## What you will do
Use the entries below to count the lines that hold the word "Laws"; answer with the number only.

_ _ _ _

-- ==== Sys2Proof/Machine/Builder.lean ====
section
/-! DEFINITION. 40_request_builder.md: `BUILD`. -/

namespace Sys2Proof.Machine

/-- The data bytes `D[k] = MemRead(CDATA, DPTR + k, 1)` of a call (20_memory.md R52, R60). -/
def callData (s : State) (a : Arg) : List Byte := readBytes s.cdataByte a.dptr a.dsize.toNat

/-- The request of a call (R47, R60). -/
def requestBytes (s : State) (a : Arg) : List Byte := reqBytes s.cfg.fcWriteBlock a.baddr a.dsize (callData s a)

/-- The writes of `BUILD` (R74), all together. -/
def buildRequest (i : Nat) (c : Ctx) (s : State) : State :=
  (((s.setTx (s.txbuf.write 0 (requestBytes s c.arg)) (s.cfg.reqLenBase + c.arg.dsize) c.arg.slave).setPend
    true c.arg.dsize).setCtx i { c with phase := .locked }).respond .done

/-- `BUILD i`, R74. The two stops are accesses outside the spaces; the checks of `ISSUE` keep every run from them. -/
def execBuild (i : Nat) (s : State) : Out :=
  onCtx i s fun c =>
    if c.phase ≠ .serializing then refuse s
    else if 0 < c.arg.dsize.toNat ∧ 2 ^ s.cfg.ptrW < c.arg.dptr + c.arg.dsize.toNat then .fault .cdataOutside
    else if s.cfg.txbufSize < 7 + c.arg.dsize.toNat then .fault .txbufOutside
    else .next (buildRequest i c s)

end Sys2Proof.Machine
end

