-- ==== Sys2Proof/Laws/Ops.lean ====
section
/-! SUPPORT. What each shared operation can do. -/

namespace Sys2Proof.Machine

open Sys2Proof.Safety

/-- An operation on a context that exists is that operation. -/
theorem onCtx_some {i : Nat} {s : State} {c : Ctx} (f : Ctx → Out) (h : s.ctxs[i]? = some c) : onCtx i s f = f c := by
  simp [onCtx, h]

/-- An operation on a context answers a next state only for a context that exists. -/
theorem onCtx_next {i : Nat} {s t : State} {f : Ctx → Out} (h : onCtx i s f = .next t) :
    ∃ c, s.ctxs[i]? = some c ∧ f c = .next t := by
  unfold onCtx at h
  split at h
  · exact ⟨_, ‹_›, h⟩
  · cases h

/-- Reading a context after a context was written. -/
theorem State.setCtx_get (s : State) (i k : Nat) (c d : Ctx) (h : s.ctxs[i]? = some c) :
    (s.setCtx i d).ctxs[k]? = if k = i then some d else s.ctxs[k]? := by
  obtain ⟨hi, -⟩ := List.getElem?_eq_some_iff.1 h
  by_cases hk : k = i
  · subst hk
    simp [hi]
  · have : i ≠ k := fun e => hk e.symm
    simp [hk, this]

/-- `accepting` finds the context that satisfies `ACC(i)`, with its registers. -/
theorem accepting_some_iff (s : State) (i : Nat) (c : Ctx) :
    accepting s = some (i, c) ↔ Accepts s i ∧ s.ctxs[i]? = some c := by
  unfold accepting Accepts
  cases h : s.lockOwner with
  | none => simp
  | ext => simp
  | ctx j =>
    cases hc : s.ctxs[j]? with
    | none =>
      simp only [hc, Owner.ctx.injEq]
      constructor
      · intro h; cases h
      · rintro ⟨⟨rfl, _, d, hd, _⟩, _⟩
        rw [hc] at hd; cases hd
    | some d =>
      simp only [hc, Owner.ctx.injEq]
      constructor
      · intro h
        by_cases hp : (d.phase = .sent ∨ d.phase = .awaiting) ∧ s.lockReported = false
        · rw [if_pos hp] at h
          cases h
          exact ⟨⟨rfl, hp.2, _, hc, hp.1⟩, hc⟩
        · rw [if_neg hp] at h; cases h
      · rintro ⟨⟨rfl, hr, d', hd', hp⟩, hd⟩
        rw [hc] at hd' hd
        cases hd'; cases hd
        rw [if_pos ⟨hp, hr⟩]

/-- `accepting` finds nothing exactly where no context satisfies `ACC`. -/
theorem accepting_none_iff (s : State) : accepting s = none ↔ ∀ i, ¬ Accepts s i := by
  constructor
  · intro h i hi
    have hi' := hi
    obtain ⟨_, _, c, hc, _⟩ := hi
    have := (accepting_some_iff s i c).2 ⟨hi', hc⟩
    rw [h] at this; cases this
  · intro h
    cases ha : accepting s with
    | none => rfl
    | some p => exact absurd ((accepting_some_iff s p.1 p.2).1 ha).1 (h p.1)

@[simp] theorem refuse_eq (s : State) : refuse s = .next { s with out := .refused } := rfl

@[simp] theorem block_eq (s : State) : block s = .next { s with out := .blocked } := rfl

end Sys2Proof.Machine
end

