-- ==== Sys2Proof/Laws/Check.lean ====
section
/-! SUPPORT. A test that a concrete state meets the invariants: the quantifiers of `Invariant` as a run over its contexts. -/

namespace Sys2Proof.Safety

open Sys2Proof.Machine

/-- The clauses of `Invariant` on one context. -/
def ctxMeets (s : State) (i : Nat) (c : Ctx) : Bool :=
  decide (InFlight c → s.lockOwner = .ctx i ∧ s.lockReported = false) &&
  decide ((c.phase = .locked ∨ c.phase = .sent ∨ c.phase = .awaiting) → c.outcome = .empty → s.pendValid = true) &&
  decide (s.lockOwner = .ctx i → c.outcome ≠ .empty → s.lockReported = true) &&
  decide (c.outcome ≠ .empty → c.phase = .sent ∨ c.phase = .awaiting) &&
  decide (c.resultValid = true → c.phase = .idle) &&
  decide (c.phase = .faulted → s.fault ≠ .none) &&
  decide (c.arg.dptr < 2 ^ s.cfg.ptrW) &&
  decide (c.phase ≠ .idle → c.phase ≠ .faulted → argchk s.cfg c.arg.slave = true ∧ capchk s.cfg c.arg.dptr c.arg.dsize = .ok)

/-- The clauses on the owner of the slot, the pending request and the composite calls. -/
def sharedMeets (s : State) : Bool :=
  (match s.lockOwner with
    | .ctx i =>
      match s.ctxs[i]? with
      | some c =>
        decide (s.lockReported = true → s.pendValid = false) &&
        decide (s.pendValid = true → (c.phase = .locked ∨ c.phase = .sent ∨ c.phase = .awaiting) ∧ s.lockReported = false ∧
          c.outcome = .empty ∧ s.pendCount = c.arg.dsize ∧ readBytes s.txByte 5 2 = be16 s.pendCount)
      | none => false
    | .ext => !s.lockReported && !s.pendValid
    | .none => !s.lockReported && !s.pendValid) &&
  decide s.calls.Nodup &&
  s.calls.all fun i =>
    match s.ctxs[i]? with
    | some c => decide (c.phase ≠ .idle ∧ c.phase ≠ .faulted)
    | none => false

/-- The whole check. -/
def meets (s : State) : Bool :=
  decide s.cfg.Legal && decide (s.ctxs.length = s.cfg.nctx) &&
  decide (s.txbuf.wf ∧ ∀ x ∈ s.txbuf, x.1 < s.cfg.txbufSize) &&
  decide (s.cdata.wf ∧ ∀ x ∈ s.cdata, x.1 < 2 ^ s.cfg.ptrW) &&
  sharedMeets s && (List.range s.ctxs.length).all fun i =>
    match s.ctxs[i]? with
    | some c => ctxMeets s i c
    | none => false

/-- A state that passes the check meets the invariants. -/
theorem invariant_of_meets {s : State} (h : meets s = true) : Invariant s := by
  simp only [meets, Bool.and_eq_true, decide_eq_true_eq, List.all_eq_true, List.mem_range] at h
  obtain ⟨⟨⟨⟨⟨hcfg, hn⟩, htx⟩, hcd⟩, hsh⟩, hctx⟩ := h
  have key : ∀ (i : Nat) (c : Ctx), s.ctxs[i]? = some c → ctxMeets s i c = true := fun i c hc => by
    simpa [hc] using hctx i (List.getElem?_eq_some_iff.1 hc).1
  simp only [ctxMeets, Bool.and_eq_true, decide_eq_true_eq] at key
  simp only [sharedMeets, Bool.and_eq_true, decide_eq_true_eq, List.all_eq_true] at hsh
  obtain ⟨⟨hown, hnd⟩, hcalls⟩ := hsh
  refine ⟨hcfg, hn, htx, hcd, ?_, fun i c hc => (key i c hc).1.1.1.1.1.1.1, ?_, fun i c hc => (key i c hc).1.1.1.1.1.1.2,
    fun i c ho hc => (key i c hc).1.1.1.1.1.2 ho, ?_, fun i c hc => (key i c hc).1.1.1.1.2, fun i c hc => (key i c hc).1.1.1.2,
    fun i c hc => (key i c hc).1.1.2, fun i c hc => (key i c hc).1.2, fun i c hc => (key i c hc).2, hnd, fun i hi => ?_⟩
  · intro i ho
    simp only [ho] at hown
    split at hown
    · exact (List.getElem?_eq_some_iff.1 ‹_›).1
    · cases hown
  · intro hv
    split at hown
    · rename_i i ho
      split at hown
      · rename_i c hc
        simp only [Bool.and_eq_true, decide_eq_true_eq] at hown
        obtain ⟨h1, h2, h3, h4, h5⟩ := hown.2 hv
        exact ⟨i, c, ho, hc, h1, h2, h3, h4, h5⟩
      · cases hown
    · simp [hv] at hown
    · simp [hv] at hown
  · intro hr
    split at hown
    · rename_i i ho
      split at hown
      · simp only [Bool.and_eq_true, decide_eq_true_eq] at hown
        exact ⟨⟨i, ho⟩, hown.1 hr⟩
      · cases hown
    · simp [hr] at hown
    · simp [hr] at hown
  · have := hcalls i hi
    split at this
    · rename_i c hc
      simp only [decide_eq_true_eq] at this
      exact ⟨c, hc, this⟩
    · cases this

end Sys2Proof.Safety
end

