-- ==== Sys2Proof/Tests/Slice0.lean ====
section
/-! SUPPORT. Tests: ill-formed terms, words written out, one-step tests whose expected results are the vectors of
95_test_vectors.md, and for every obligation with hypotheses a witness that meets them. -/

namespace Sys2Proof.Tests

open Sys2Proof.Machine Sys2Proof.Safety Host

/-! ### Helpers -/

/-- Configuration CFG-A of 95_test_vectors.md, with a function code. -/
def cfgA : Config := { maxSlaves := 16, payloadCap := 64, fcWriteBlock := 0x64, txbufSize := 71, nctx := 2, ptrW := 16 }

/-- The call of V-BLD-5: slave 16, address 0x80000001, one byte. -/
def argB5 (tmo : Word) : Arg := { slave := 16, baddr := 0x80000001, dptr := 0xFFFF, dsize := 1, tmo := tmo }

/-- A context in a phase, with that call. -/
def ctxIn (p : Phase) (o : OutcomeReg) (tmo : Word) : Ctx := { Ctx.reset with phase := p, outcome := o, arg := argB5 tmo }

/-- The state before each test of the call entry (section 2.2): byte 0 is 0xEE, `TXLEN` 9, `DEST` 7. -/
def marked : State := { State.resetWith cfgA with txbuf := [(0, 0xEE)], txlen := 9, dest := 7, cdata := [(0xFFFF, 0x7F)] }

/-- Context 0 as given, the slot as given, nothing pending. -/
def withCtx (owner : Owner) (c : Ctx) : State := { marked with lockOwner := owner, ctxs := [c, Ctx.reset] }

/-- The same with the request of V-BLD-5 resident. -/
def built (c : Ctx) (reported valid : Bool) : State :=
  { withCtx (.ctx 0) c with
    lockReported := reported
    pendValid := valid
    pendCount := 1
    txbuf := [(0, 0x64), (1, 0x80), (2, 0), (3, 0), (4, 1), (5, 0), (6, 1), (7, 0x7F)]
    txlen := 7
    dest := 16 }

def sAcquiring (owner : Owner) (tmo : Word) : State := withCtx owner (ctxIn .acquiring .empty tmo)
def sSerializing : State := withCtx (.ctx 0) (ctxIn .serializing .empty 100)
def sLocked : State := built (ctxIn .locked .empty 100) false true
def sSent : State := built (ctxIn .sent .empty 100) false true
def sAwaiting : State := built (ctxIn .awaiting .empty 100) false true
def sOutcome (o : OutcomeReg) : State := built (ctxIn .awaiting o 100) true false
def sExt : State := withCtx .ext Ctx.reset
def sFaulted : State := { withCtx .none (ctxIn .faulted .empty 100) with fault := .capacity 0 }

/-- What follows, if a state follows. -/
def after : Out → Option State
  | .next t => some t
  | .fault _ => none
  | .refused _ => none

/-- A fact about the next state. -/
def gives (o : Out) (p : State → Bool) : Bool := (after o).any p

theorem next_of_gives {o : Out} {p : State → Bool} (h : gives o p = true) : ∃ t, o = .next t ∧ p t = true := by
  cases o <;> simp_all [gives, after]

/-- Context `i` in brief. -/
def brief (s : State) (i : Nat) : Option (Phase × OutcomeReg × ErrorCode × Bool) :=
  (s.ctxs[i]?).map fun c => (c.phase, c.outcome, c.result, c.resultValid)
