/-- The mask of a GR_PACK_5_5 result keeps the six colour fields and clears the two bits above them. -/
theorem and_packMask (d e : BitVec 1) (x0 x1 x2 x3 x4 x5 : BitVec 5) :
    (d ++ x0 ++ x1 ++ x2 ++ e ++ x3 ++ x4 ++ x5 : Word) &&& 0x7FFF7FFF =
      (0#1 ++ x0 ++ x1 ++ x2 ++ 0#1 ++ x3 ++ x4 ++ x5 : Word) := by
  have hmask : (0x7FFF7FFF : Word) = 0#1 ++ BitVec.allOnes 5 ++ BitVec.allOnes 5 ++ BitVec.allOnes 5 ++
    0#1 ++ BitVec.allOnes 5 ++ BitVec.allOnes 5 ++ BitVec.allOnes 5 := rfl
  have key : (d ++ x0 ++ x1 ++ x2 ++ e ++ x3 ++ x4 ++ x5) &&& (0#1 ++ BitVec.allOnes 5 ++ BitVec.allOnes 5 ++
      BitVec.allOnes 5 ++ 0#1 ++ BitVec.allOnes 5 ++ BitVec.allOnes 5 ++ BitVec.allOnes 5) =
      0#1 ++ x0 ++ x1 ++ x2 ++ 0#1 ++ x3 ++ x4 ++ x5 := by
    simp only [BitVec.and_append, BitVec.and_allOnes, BitVec.and_zero]
  rw [hmask]
  exact key

/-- The specified bits of a GR_PACK_5_5 result, whatever is drawn for the others. -/
theorem pack55_and (d : BitVec 2) (v : Pair) : pack55 d v &&& 0x7FFF7FFF = pack55 0 v :=
  and_packMask _ _ _ _ _ _ _ _

/-- GR_PACK_5_5 drops the bits that its mask hides. -/
theorem pack55_of_and (d : BitVec 2) (v : Pair) : pack55 d (v &&& 0x3E0F83E03E0F83E0) = pack55 d v := by
  have hidden (a : Nat) (h : field (0x3E0F83E03E0F83E0 : Pair) a 5 = .allOnes 5) :
      field (v &&& 0x3E0F83E03E0F83E0) a 5 = field v a 5 := field_and_of_covered v h
  rw [pack55, hidden 2 rfl, hidden 12 rfl, hidden 22 rfl, hidden 34 rfl, hidden 44 rfl, hidden 54 rfl]
  rfl

/-- GR_PACK_8_8 drops the bits that its mask hides. -/
theorem pack88_of_and (v : Pair) : pack88 (v &&& 0xFF00FF00FF00FF00) = pack88 v := by
  have hidden (a : Nat) (h : field (0xFF00FF00FF00FF00 : Pair) a 8 = .allOnes 8) :
      field (v &&& 0xFF00FF00FF00FF00) a 8 = field v a 8 := field_and_of_covered v h
  rw [pack88, hidden 0 rfl, hidden 16 rfl, hidden 32 rfl, hidden 48 rfl]
  rfl

/-- Where two written values agree under a mask, so do the pairs read back, at specifier 0 too. -/
theorem readPair_writePair_and_congr {s s' : State} {t : Reg} {v v' m : Pair} (ht : isEven t = true)
    (h : v &&& m = v' &&& m) : (s.writePair t v).readPair t &&& m = (s'.writePair t v').readPair t &&& m := by
  have high : highHalf v &&& highHalf m = highHalf v' &&& highHalf m := by
    rw [highHalf, highHalf, highHalf, ← BitVec.extractLsb'_and, ← BitVec.extractLsb'_and, h]
  have low : lowHalf v &&& lowHalf m = lowHalf v' &&& lowHalf m := by
    rw [lowHalf, lowHalf, lowHalf, ← BitVec.extractLsb'_and, ← BitVec.extractLsb'_and, h]
  rw [State.readPair_writePair _ _ _ ht, State.readPair_writePair _ _ _ ht, ← highHalf_append_lowHalf m,
    BitVec.and_append, BitVec.and_append, low]
  split_ifs
  · rfl
  · rw [high]
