-- ==== Sys2Proof/Certificates/Slice0/Obligations.lean ====
section
/-! DEFINITION. The statements for the provers. Each says which rules of spec/ it formalises, or what it rests on. -/

open Sys2Proof Sys2Proof.Machine

/-! ## Decoding and encoding -/

/-- Decoding the word of a command gives the command back, with every operand (30_encoding.md R102 to R107). -/
def Obligations.DecodeInvertsEncode : Prop :=
  ∀ i : Instr, i.wellFormed = true → decodeWord (encode i) = .ok i

/-- A legal word is the word of the command it decodes to: no bit of it is dropped (R102 to R107). -/
def Obligations.EncodeInvertsDecode : Prop :=
  ∀ (w : Word) (i : Instr), decodeWord w = .ok i → encode i = w

/-- R106 and R107: a word is the command of a row iff `(w AND mask) == match`, its operands are its fields as they
stand, and at most one row matches. -/
def Obligations.RowsMatchDecoder : Prop :=
  ∀ w : Word,
    (w &&& 0xFFFFFF00 = 0x10000000 ↔ decodeWord w = .ok (.scan (w.extractLsb 7 0))) ∧
    (w &&& 0xF0000000 = 0x20000000 ↔
      decodeWord w = .ok (.devrst (w.extractLsb 27 20) (w.extractLsb 19 10) (w.extractLsb 9 0))) ∧
    (w &&& 0xFF008000 = 0x30000000 ↔
      decodeWord w = .ok (.rdreg (w.extractLsb 23 16) (w.extractLsb 14 8) (w.extractLsb 7 0))) ∧
    (w &&& 0xFFFFFFFF = 0x40000000 ↔ decodeWord w = .ok .probe) ∧
    (encodingRows.filter fun r => r.matchesWord w).length ≤ 1

/-- R112: which words are illegal, and that taking one sets `ILLEGAL`, clears the other outcome flags and does nothing
else. -/
def Obligations.IllegalWordsRefused : Prop :=
  ∀ w : Word,
    ((∃ e, decodeWord w = .error e) ↔
      (w.extractLsb 31 28 = 0x0#4 ∨ 0x5 ≤ (w.extractLsb 31 28).toNat) ∨
      (w.extractLsb 31 28 = 0x1#4 ∧ w.extractLsb 27 8 ≠ 0#20) ∨
      (w.extractLsb 31 28 = 0x3#4 ∧ (w.extractLsb 27 24 ≠ 0#4 ∨ w.extractLsb 15 15 ≠ 0#1)) ∨
      (w.extractLsb 31 28 = 0x4#4 ∧ w.extractLsb 27 0 ≠ 0#28)) ∧
    ∀ (s : State) (rest : List HostTurn), (∃ e, decodeWord w = .error e) →
      s.world.host = .write 0x00 w :: rest → s.block.flags.busy = false →
        step s = .next
          { block := { s.block with flags :=
              { busy := false, done := false, pinfault := false, stage := false, illegal := true, overrun := false } }
            world := { s.world with host := rest } }

/-- The words of 95_test_vectors.md section 2.1 that the source's and the spec's examples use. -/
def Obligations.KnownWordsDecode : Prop :=
  decodeWord 0x10000001 = .ok (.scan 1) ∧
  decodeWord 0x20A05190 = .ok (.devrst 10 20 400) ∧
  decodeWord 0x200FFC00 = .ok (.devrst 0 1023 0) ∧
  decodeWord 0x300115A3 = .ok (.rdreg 1 0x15 0xA3) ∧
  decodeWord 0x30FF7FFF = .ok (.rdreg 255 127 255) ∧
  decodeWord 0x40000000 = .ok .probe ∧
  decodeWord 0x10000100 = .error .scanReserved ∧
  decodeWord 0x30019500 = .error .rdregReserved ∧
  decodeWord 0x40000001 = .error .probeReserved ∧
  decodeWord 0x50000000 = .error (.unusedOpcode 0x5)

_ _ _ _

## Response area
2